ONLY GOD FORGIVES

Only God Forgives is a very delicate, fragile movie. You might not think that, considering the level of graphic violence, but it is. My first viewing of this fever-dream was at the LA Film Festival in June, where a member of the LA Film Fest introduced the movie and told the audience that this was a different type of movie, try to let go and go along for the ride. For the next 90 minutes, I sat in my seat, completely stunned and virtually motionless. I sat with my eyes peeled open, allowing image after image, color after color, wash right over them. Scenes followed other scenes, characters made entrances and exits, and eventually, it all faded to black. For a minute, I wasn’t sure if God Only Forgives was a movie of a dream or a dream I had, possibly a dream I had just shared with 808 strangers. After the screening, writer/director Nicolas Winding Refn held a Q&A. He said that he liked to think of his movies like drugs. If Drive was like getting a bunch of really good coke and doing it all in one weekend, then Only God Forgives is like doing LSD. Not the kind that makes you want to run around and have sex, but the kind of LSD that makes you sit in a chair and want to become the chair. Refn admitted that he has never taken psychedelics, and neither have I, but at that moment, I could not have understood a director’s intentions more.

Set in Bangkok, Thailand, the plot of Only God Forgives revolves around a dark and violent underworld. It is an underworld that exists outside reality, somewhere in the landscape of myth. Chang, the character that plays the ‘God’ of the title (Vithaya Pansringarm), is also referred to as ‘The Angel of Vengeance.’ He is not the God of the New Testament, a Christ who rebukes the idea of retribution, He is the vengeful and violent God of Abraham and Moses, with very little forgiveness to dole out, and a whole lot of retribution and justice. “And if any mischief follow, then thou shalt give life for life, eye for eye, tooth for tooth, hand for hand” —Exodus 21:23-24. Only God Forgives could have easily been titled, Someday God is Going to Cut You Down.

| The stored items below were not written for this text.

theorem headRelease {s : State} {h_1 : Head} (h : Kept key fac q s) :
    Kept key fac q (State.headRelease s h_1) := by
  unfold State.headRelease
  with_reducible repeat' first | assumption | intro _ | apply lsvCommand | apply releaseRun | apply ite | apply dite | apply foldl | split | refine upd ?_

theorem driveRest {s : State} (h : Kept key fac q s) :
    Kept key fac q (State.driveRest s) := by
  unfold State.driveRest
  with_reducible repeat' first | assumption | intro _ | apply headRelease | apply taskSpindle | apply stopRun | apply ite | apply dite | apply foldl | split | refine upd ?_

theorem catWrite {s : State} {n : Nat} {failed : Bool} (h : Kept key fac q s) :
    Kept key fac q (State.catWrite s n failed) := by
  unfold State.catWrite
  with_reducible repeat' first | assumption | intro _ | apply catClear | apply storeBytes | apply catPut | apply forEach | apply ite | apply dite | apply foldl | split | refine upd ?_

theorem slotWrite {s : State} {n : Nat} {failed : Bool} (h : Kept key fac q s) :
    Kept key fac q (State.slotWrite s n failed) := by
  unfold State.slotWrite
  with_reducible repeat' first | assumption | intro _ | apply slotErase | apply slotPut | apply ite | apply dite | apply foldl | split | refine upd ?_

theorem catalogueDisc {s : State} {failed : Bool} (h : Kept key fac q s) :
    Kept key fac q (State.catalogueDisc s failed) := by
  unfold State.catalogueDisc
  with_reducible repeat' first | assumption | intro _ | apply catWrite | apply slotWrite | apply ite | apply dite | apply foldl | split | refine upd ?_

theorem gripperPark {s : State} (h : Kept key fac q s) :
    Kept key fac q (State.gripperPark s) := by
  unfold State.gripperPark
  with_reducible repeat' first | assumption | intro _ | apply wr | apply taskSpindle | apply parkRun | apply setPhase | apply stopRun | apply taskSpin | apply ite | apply dite | apply foldl | split | refine upd ?_

theorem spinDown {s : State} {k : Nat} {op : Nat} {run : State → State} (h : Kept key fac q s) (hrun : ∀ s, Kept key fac q s → Kept key fac q (run s)) :
    Kept key fac q (State.spinDown s k op run) := by
  unfold State.spinDown
  with_reducible repeat' first | assumption | intro _ | apply hrun | apply workDone | apply taskSpindle | apply ite | apply dite | apply foldl | split | refine upd ?_

theorem readBlocks {blocks : List MgmtBlock} {layer : Nat} {x2 : Nat} {x3 : Nat} {x4 : State} (hx4 : Kept key fac q x4) :
    Kept key fac q (State.readBlocks blocks layer x2 x3 x4) := by
  induction x2 generalizing blocks layer x3 x4 with
  | zero =>
    unfold State.readBlocks
    with_reducible repeat' first | assumption | intro _ | apply workDone | apply taskError | apply deliver | apply setReg | apply setResults | apply ite | apply dite | apply foldl | refine snd ‹_› ?_ | split | refine upd ?_
  | succ _ ih =>
    unfold State.readBlocks
    with_reducible repeat' first | assumption | intro _ | apply ih | apply workDone | apply taskError | apply deliver | apply setReg | apply setResults | apply ite | apply dite | apply foldl | refine snd ‹_› ?_ | split | refine upd ?_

In the heart of this underworld are two brothers, Billy (Tom Burke) and Julian (Ryan Gosling). Together they run a Muay Thai Boxing club that acts as a front for a drug ring. The older brother, Billy, brutally rapes and kills a 16-year-old prostitute. The Father of the prostitute, Choi (Kovit Wattanakul), appeals to Chang (who is also a police officer) and is allowed to exact his revenge by killing Billy. Chang then cleaves one of Choi’s arms off, punishment for allowing his daughter to prostitute. Violence begets violence and Julian goes to settle the score with Choi, but when he finds out what Billy did to deserve his fate, he decides not to kill Choi. Julian’s mother, Crystal (Kristen Scott Thomas in a chameleon-like performance), comes to Bangkok to seek revenge for her son’s murder and is furious when she finds out that Julian has done nothing. Crystal is a cyclone of violence and foul language, and the body count really starts to pile up.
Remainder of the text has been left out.